Social Security can use its trust funds to keep up with scheduled benefit payments until they're out of money. The program's Trustees' latest estimate shows Social Security's trust funds, if combined, running out in 2034, at which point 81% of benefits would be payable. That mean seniors could be looking at an almost 20% cut.
Although lawmakers have some options for preventing Social Security cuts, there's no guarantee they'll be able to do that. Your best bet, therefore, is to save as well as you can for retirement so you have a means of supplementing your monthly Social Security checks.
It's in lawmakers' best interest to prevent Social Security cuts, which could otherwise spur a massive poverty crisis among retirees. And one option they have for avoiding a broad reduction in benefits is to raise full retirement age, which is when you can collect Social Security without a reduction.

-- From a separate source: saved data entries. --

-- ==== Sys2Proof/Machine/Breath.lean ====
section
/-! DEFINITION. The breath unit (chapter 1): one breath computation, the clearing of the breath state, and
the at-once effects of a settings change. -/

namespace Sys2Proof.Machine

/-- The level after the ceiling step (R9 to R14). -/
def levelOf (c : Settings) (z b : Nat) : Nat :=
  min (curveValue c.curve (gated c.threshold (pressure z b) * c.gain)) c.ceiling

/-- The indicators of one computation (R8 to R18): RAISED is left as it stands. -/
def indicatorsOf (c : Settings) (x : Breath) (b lip : Nat) : Indicators :=
  let p := pressure x.zero b
  let gate : Bool := decide (c.threshold < p)
  { gate := gate
    borrow := decide (b < x.zero)
    excess := overblown c.overblow c.hysteresis (levelOf c x.zero b) gate x.history
    clip := decide (c.ceiling < curveValue c.curve (gated c.threshold p * c.gain))
    bend := bendOf (deflection x.lipCentre c.deadZone lip) c.bendGain c.bendRange != 0
    raised := x.ind.raised }

/-- The borrow run after a computation, before zero follow acts on it (R19). -/
def borrowRunOf (run : Nat) (i : Indicators) : Nat :=
  if !i.borrow then 0 else if !i.gate then run + 1 else run

/-- One breath computation on readings already clamped (R6): the new published state, history, borrow
run and zero. A run brought to 256 sets the zero to this frame's reading (R20). -/
def breathStep (c : Settings) (x : Breath) (b lip : Nat) : Breath :=
  let i := indicatorsOf c x b lip
  let run := borrowRunOf x.borrowRun i
  { zero := if run = 256 then b else x.zero
    lipCentre := x.lipCentre
    level := levelOf c x.zero b
    bend := bendOf (deflection x.lipCentre c.deadZone lip) c.bendGain c.bendRange
    ind := i
    history := i.excess
    borrowRun := if run = 256 then 0 else run }

/-- The breath state put to rest (R22): zero and lip centre kept. -/
def Breath.atRest (x : Breath) : Breath :=
  { Breath.reset with zero := x.zero, lipCentre := x.lipCentre }

/-- The breath unit of station i performs the computation of a frame's raw readings (R6, R7). -/
def computeBreath (s : State) (i : StationId) (breath lip : Nat) : State :=
  s.updStation i fun x =>
    { x with breath := breathStep x.settings x.breath (rawReading breath) (rawReading lip) }

/-- The breath state of station i is cleared (R22). -/
def clearBreath (s : State) (i : StationId) : State := s.updBreath i Breath.atRest

/-- A lowered ceiling limits the published level and sets CLIP (R14). -/
def limitLevel (ceiling : Nat) (x : Breath) : Breath :=
  if ceiling < x.level then { x with level := ceiling, ind := { x.ind with clip := true } } else x

/-- A lowered bend range limits the published bend; a range of 0 clears BEND (R18). -/
def limitBend (range : Nat) (x : Breath) : Breath :=
  if range < x.bend.natAbs then
    { x with
      bend := clampInt (-(range : Int)) range x.bend
      ind := { x.ind with bend := x.ind.bend && range != 0 } }
  else x

/-- A changed overblow level clears the overblow history (R16). -/
def forgetOverblow (changed : Bool) (x : Breath) : Breath :=
  if changed then { x with history := false } else x

/-- The at-once effects on the breath state of a STATION_SET that replaced the settings `old`
(R128, second step). -/
def settingsActOnBreath (s : State) (i : StationId) (old : Settings) : State :=
  s.updStation i fun x =>
    { x with
      breath :=
        forgetOverblow (old.overblow != x.settings.overblow)
          (limitBend x.settings.bendRange (limitLevel x.settings.ceiling x.breath)) }

end Sys2Proof.Machine
end

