-- ==== Sys2Proof/Machine/Render.lean ====
section
/-! DEFINITION. The voice renderer and the audio port (chapter 6): the step of one voice, completions, station
sums, clip states, the TDM frame, and the sample period that makes them. -/

namespace Sys2Proof.Machine

/-! ### Glide (R111) -/

/-- A glide step toward the target by the rate: it takes the target where the distance left is not more
than the rate, or the rate has become 0; otherwise the countdown restarts as `again` (R111). -/
def Voice.glideStep (x : Voice) (rate : Nat) (again : Glide) : Voice :=
  let distance := max x.target x.base - min x.target x.base
  if rate = 0 ∨ distance ≤ rate then { x with base := x.target, glide := .stopped }
  else if x.base < x.target then { x with base := x.base + rate, glide := again }
  else { x with base := x.base - rate, glide := again }

/-- The glide rate a voice's output station has now (R109, R111). -/
def glideRate (s : State) (x : Voice) : Nat :=
  match x.outStation with
  | some i => (s.station i).settings.glide
  | none => 0

/-- The advance of the countdown at the start of a voice's step, with the glide step at 0 (R111). An
advance made by GLIDE_STEP in this period is not made twice (log 14). -/
def advanceGlide (s : State) (x : Voice) : Voice :=
  match x.glide with
  | .stopped => x
  | .running n =>
    if n ≤ 1 then x.glideStep (glideRate s x) (.running 48) else { x with glide := .running (n - 1) }
  | .advanced n => { x with glide := .running n }

/-- The bend D of a voice's output station (R112). -/
def bendFor (s : State) (x : Voice) : Int :=
  match x.outStation with
  | some i => (s.station i).breath.bend
  | none => 0

/-- The breath level L of a voice's output station (R114, R115). -/
def levelFor (s : State) (x : Voice) : Nat :=
  match x.outStation with
  | some i => (s.station i).breath.level
  | none => 0

/-- The effective pitch formed anew, and the increment where it changed (R112). -/
def formPitch (s : State) (x : Voice) : Voice :=
  let p := clampPitch ((x.base : Int) + bendFor s x)
  if p = x.eff then x else { x with eff := p, inc := incrementOf p }

/-- Step 1 of R113. -/
def pitchStep (s : State) (v : VoiceId) : State :=
  s.updVoice v fun x => formPitch s (advanceGlide s x)

/-! ### Wave reads (R114, R117) -/

/-- The address a region reads at a phase: start plus the phase divided by 2^(32 − k) (R114). -/
def readAddress (r : WaveRegion) (phase : Word) : Nat := r.start + phase.toNat / 2 ^ (32 - r.k)

/-- A read whose parity fails is taken as 0 (R117). -/
def readSample (m : Memory) (a : Nat) : Int := if m.parityFailed a then 0 else m.sample a

/-- The blend of two samples by the level b (R114). -/
def blend (a bb : Int) (b : Nat) : Int := (a * (1024 - (b : Int)) + bb * (b : Int)) / 1024

/-- The wave value w of a copy at a phase (R114). -/
def waveValue (m : Memory) (c : LayerCopy) (phase : Word) (level : Nat) : Int :=
  let a := readSample m (readAddress c.waveA.region phase)
  match c.waveB with
  | none => a
  | some b => blend a (readSample m (readAddress b.region phase)) level

/-- The wave and the address of the read that fails, wave A before wave B (R117). -/
def failedRead (m : Memory) (c : LayerCopy) (phase : Word) : Option (WaveId × Nat) :=
  if m.parityFailed (readAddress c.waveA.region phase) then
    some (c.waveA.wave, readAddress c.waveA.region phase)
  else
    match c.waveB with
    | some b =>
      if m.parityFailed (readAddress b.region phase) then
        some (b.wave, readAddress b.region phase)
      else none
    | none => none

/-- The failed read of voice v in this step (R117). -/
def voiceFailure (s : State) (v : VoiceId) : Option (WaveId × Nat) :=
  (s.voice v).copy.bind fun c => failedRead s.memory c (s.voice v).phase

/-- The report of a parity error: the voice, its output station, its tag, wave and address (R117,
R155). -/
def reportParity (s : State) (v : VoiceId) (at_ : WaveId × Nat) : State :=
  report s .waveParity (s.voice v).outStation (some v) ((keptOwner s v).map Owner.tag)
    (BitVec.ofNat 32 (at_.2 + at_.1.val * 65536))

/-! ### Output, phase, amplitude, completion (R113, R115, R116, R118) -/

/-- A voice's value v and its division by pan (R118). -/
def contribution (w : Int) (amp pan : Nat) : Pair :=
  let v := w * (amp : Int) / 65536
  ⟨v * (128 - (pan : Int)) / 128, v * (pan : Int) / 128⟩

/-- What voice v adds to its output station in step 3 of R113; a voice with no copy adds nothing. -/
def voiceOutput (s : State) (v : VoiceId) : Pair :=
  let x := s.voice v
  match x.copy with
  | some c => contribution (waveValue s.memory c x.phase (levelFor s x)) x.amp c.tone.pan
  | none => ⟨0, 0⟩

/-- The amplitude target of a voice (R115). -/
def targetOf (s : State) (x : Voice) : Nat :=
  match x.state, x.copy with
  | .sounding, some c => levelFor s x * c.tone.level / 255 * 64
  | _, _ => 0

/-- The step size of a voice (R115). -/
def stepSize (x : Voice) : Nat :=
  match x.state, x.copy with
  | .sounding, some c => c.tone.attack
  | .releasing, some c => c.tone.release
  | _, _ => 1024

/-- An amplitude moved by a step toward a target, not past it (R115). -/
def moveToward (amp target step : Nat) : Nat :=
  if amp < target then min target (amp + step) else max target (amp - step)

/-- Steps 4 and 5 of R113 and the completion of step 6, reported for a RELEASING or DRAINING voice at
amplitude 0 (R116; log 13). -/
def rampVoice (s : State) (x : Voice) : Voice :=
  let amp := moveToward x.amp (targetOf s x) (stepSize x)
  { x with
    phase := x.phase + x.inc
    ampTarget := targetOf s x
    amp := amp
    completionDue :=
      x.completionDue || ((x.state == .releasing || x.state == .draining) && amp == 0) }

/-- Steps 4 to 6 of R113. -/
def rampStep (s : State) (v : VoiceId) : State := s.updVoice v (rampVoice s)

/-! ### The step of one voice (R113, R117) -/

/-- The sums of the four stations while a sample period is rendered. -/
abbrev Sums := Vector Pair 4

/-- A contribution added to the sums of a voice's output station. -/
def addTo (sums : Sums) (station : Option StationId) (p : Pair) : Sums :=
  match station with
  | some i => sums.set i ⟨sums[i].left + p.left, sums[i].right + p.right⟩
  | none => sums

/-- Steps 3 to 6 of R113 for voice v. -/
def soundVoice (v : VoiceId) (r : State × Sums) : State × Sums :=
  (rampStep r.1 v, addTo r.2 (r.1.voice v).outStation (voiceOutput r.1 v))

/-- Steps 2 to 6 after the pitch step: a failed read is reported; where WAVE_PARITY is enabled the voice
becomes FAULTED and the step ends, where it is disabled the allocator acts and the step goes on with the
failed sample as 0 (R117). -/
def readAndSound (v : VoiceId) (r : State × Sums) : State × Sums :=
  match voiceFailure r.1 v with
  | none => soundVoice v r
  | some a =>
    let s1 := reportParity r.1 v a
    if r.1.faults.enabled .waveParity then (faultVoice s1 v, r.2)
    else soundVoice v (orphanVoice s1 v, r.2)

/-- The step of one voice (R113): a FREE or FAULTED voice is not stepped. -/
def stepVoice (r : State × Sums) (v : VoiceId) : State × Sums :=
  match (r.1.voice v).state with
  | .sounding | .releasing | .draining => readAndSound v (pitchStep r.1 v, r.2)
  | .free | .faulted => r

/-! ### Station outputs and the audio port (R118, R119, R120) -/

/-- A channel's output: the sum × gain / 16, limited to ±8,388,607 (R118). -/
def limitOutput (sum : Int) (gain : Nat) : Int :=
  clampInt (-8388607) 8388607 (sum * (gain : Int) / 16)

/-- Whether the limit has changed a channel's output (R118). -/
def saturated (sum : Int) (gain : Nat) : Bool :=
  limitOutput sum gain != sum * (gain : Int) / 16

/-- The output of station i for its sums: 0 while DISABLED (R118). -/
def stationOutput (s : State) (i : StationId) (p : Pair) : Pair :=
  if (s.station i).state = .disabled then ⟨0, 0⟩
  else
    ⟨limitOutput p.left (s.station i).settings.outGain,
      limitOutput p.right (s.station i).settings.outGain⟩

/-- The saturated channels of station i, left in bit 0 and right in bit 1: none while DISABLED (R119,
R169). -/
def clipDetail (s : State) (i : StationId) (p : Pair) : Nat :=
  if (s.station i).state = .disabled then 0
  else
    (if saturated p.left (s.station i).settings.outGain then 1 else 0)
      + (if saturated p.right (s.station i).settings.outGain then 2 else 0)

/-- The clip state of station i takes this period, and a run's first saturated period takes AUDIO_CLIP
(R119). -/
def clipStation (sums : Sums) (s : State) (i : StationId) : State :=
  let d := clipDetail s i sums[i]
  let s1 :=
    if d ≠ 0 ∧ s.audio.clip[i] = false then
      report s .audioClip (some i) none none (BitVec.ofNat 32 d)
    else s
  { s1 with audio := { s1.audio with clip := s1.audio.clip.set i (d != 0) } }

/-- A 24-bit sample in the first 24 bits of a 32-bit slot (R120). -/
def slotWord (x : Int) : Word := (BitVec.ofInt 24 x).zeroExtend 32 <<< 8

/-- The eight slots that carry these outputs: slot 2i station i left, slot 2i + 1 right (R120). -/
def slotsFor (outputs : Vector Pair 4) : Vector Word 8 :=
  #v[slotWord outputs[0].left, slotWord outputs[0].right,
     slotWord outputs[1].left, slotWord outputs[1].right,
     slotWord outputs[2].left, slotWord outputs[2].right,
     slotWord outputs[3].left, slotWord outputs[3].right]

/-- The frame sent in this period: the previous period's outputs; zeros while RST_N is asserted and during
the power-on clear (R120). -/
def frameNow (s : State) : Vector Word 8 :=
  if s.rstAsserted || s.clearRunning then Vector.replicate 8 0 else slotsFor s.audio.outputs

/-- The level of TDATA in bit time n of a frame: 8 slots of 32 bits, each most significant bit first (R120). -/
def tdataBit (frame : Vector Word 8) (n : Nat) : Bool := (frame.toList.getD (n / 32) 0).getMsbD (n % 32)

/-- The level of TDATA in the present bit time (R120). -/
def State.tdata (s : State) : Bool := tdataBit s.audio.frame s.audio.position

/-- Whether the frame-sync pulse on TFS is given in the present bit time: it marks the first bit of slot 0 (R120). -/
def State.frameSync (s : State) : Bool := s.audio.position == 0

/-- One bit time of the TDM frame, two MCLK periods, goes by for the frame position and for the replies being sent; in
the last bit time of the frame all waits for the sample period that begins the next frame (R120, R152; log 3). -/
def passBitTime (s : State) : State :=
  if s.audio.position < 255 then
    { s with
      audio := { s.audio with position := s.audio.position + 1 }
      stations := s.stations.map (Station.passPeriods 2) }
  else s

/-- The audio port in this period: the frame with the previous outputs, then the new outputs held for the
next (R120). -/
def audioStep (s : State) (sums : Sums) : State :=
  { s with
    audio :=
      { s.audio with
        frame := frameNow s
        position := 0
        outputs := Vector.ofFn fun i => stationOutput s i sums[i] } }

/-- The timers of one station count down, and n MCLK periods go by for its reply transmitter (R48, R150, R152). -/
def tickStation (n : Nat) (x : Station) : Station :=
  let y := x.passPeriods n
  { y with
    fingering := { y.fingering with settle := y.fingering.settle.tick }
    link := { y.link with silence := y.link.silence.tick } }

/-- The MCLK periods from the present bit time of the TDM frame to the end of the frame (R120). -/
def restOfFrame (s : State) : Nat := 2 * (256 - s.audio.position)

/-- The timebase and the timers advance by one sample period (R1, R48, R150; log 11), and the rest of the frame goes
by for the replies being sent (R152; log 3). -/
def tickClocks (s : State) : State :=
  { s with timebase := s.timebase + 1, stations := s.stations.map (tickStation (restOfFrame s)) }

/-- The renderer's work of a period: every voice in use is stepped, in the order given (R113). -/
def renderVoices (order : List VoiceId) (s : State) : State × Sums :=
  (inOrder order allVoices).foldl stepVoice (s, Vector.replicate 4 ⟨0, 0⟩)

/-- One sample period (R1, R113 to R120). -/
def samplePeriod (voices : List VoiceId) (stations : List StationId) (s : State) : State :=
  let r := renderVoices voices (tickClocks s)
  (inOrder stations allStations).foldl (clipStation r.2) (audioStep r.1 r.2)

/-- The meaning of SAMPLE_PERIOD. -/
def execSamplePeriod (voices : List VoiceId) (stations : List StationId) (s : State) :
    Host.Outcome State Fault Refusal :=
  .next (samplePeriod voices stations s)

/-- The meaning of GLIDE_STEP (R111): a countdown in its last sample period expires and the base pitch
moves, ahead of the rest of the voice's step (log 14). A countdown stopped here bears no mark of the advance:
one that a retune starts again before the period's SAMPLE_PERIOD falls to 47 in it, which is the model's choice
(log 14). -/
def execGlideStep (v : VoiceId) (s : State) : Host.Outcome State Fault Refusal :=
  if (s.voice v).state = .sounding ∧ (s.voice v).glide = .running 1 then
    .next (s.updVoice v fun x => x.glideStep (glideRate s x) (.advanced 48))
  else .next s

/-! ### Completions (R91, R94, R116) -/

/-- The meaning of RELEASE_COMPLETION (R94): a RELEASING voice reported at amplitude 0 is freed through the
arbiter. -/
def execReleaseCompletion (v : VoiceId) (s : State) : Host.Outcome State Fault Refusal :=
  if (s.voice v).state = .releasing ∧ (s.voice v).completionDue = true then
    .next (freeVoice s v)
  else .next s

/-- The meaning of ORPHAN_DRAIN_COMPLETION (R94): the same for a DRAINING voice bound to no claim. -/
def execOrphanDrainCompletion (v : VoiceId) (s : State) : Host.Outcome State Fault Refusal :=
  if (s.voice v).state = .draining ∧ (s.voice v).completionDue = true ∧ claimOf s v = none then
    .next (freeVoice s v)
  else .next s

/-- The meaning of DRAIN_COMPLETION (R91): a DRAINING voice bound to a claim and reported at amplitude 0 is
handed over to the claimant slot. -/
def execDrainCompletion (v : VoiceId) (s : State) : Host.Outcome State Fault Refusal :=
  match claimOf s v with
  | some c =>
    if (s.voice v).state = .draining ∧ (s.voice v).completionDue = true then .next (handOver s c)
    else .next s
  | none => .next s

end Sys2Proof.Machine
end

Full retirement age is 67 for anyone born in 1960 or later. Some lawmakers propose raising it to 68 or 69 to lessen the strain on Social Security as older workers retire and file benefit claims in the coming years.
The problem, though, is that raising full retirement age could effectively sentence countless workers to a longer career than they want, since many people can't afford the reduction in Social Security that comes with filing early. You may want to ramp up your savings efforts sooner rather than later in case full retirement age changes and you're forced to accept less Social Security because you don't want to work beyond age 67.
Social Security benefits are eligible for an automatic cost-of-living adjustment (COLA) each year. The purpose of COLAs is to help beneficiaries keep up with their expenses when inflation makes them rise.
The problem, though, is that COLAs have historically done a poor job of keeping up with inflation in practice. So some advocates have been calling for a change in the way they're calculated.
Currently, COLAs are based on the Consumer Price Index for Urban Wage Earners and Clerical Workers. But some advocates would prefer that those COLAs be based on an index that measures senior-specific costs.
If this change comes through, it could result in larger and more effective Social Security COLAs. But it's also, unfortunately, not something to count on. So the best bet, once again, is to save as well as you can for retirement so you're able to supplement your Social Security and keep up with rising expenses.
Even though Social Security has been around for a very long time, the program could shift in the coming years. It's a good idea to keep these changes on your radar with the understanding that none are a given. That could help you approach retirement feeling better prepared.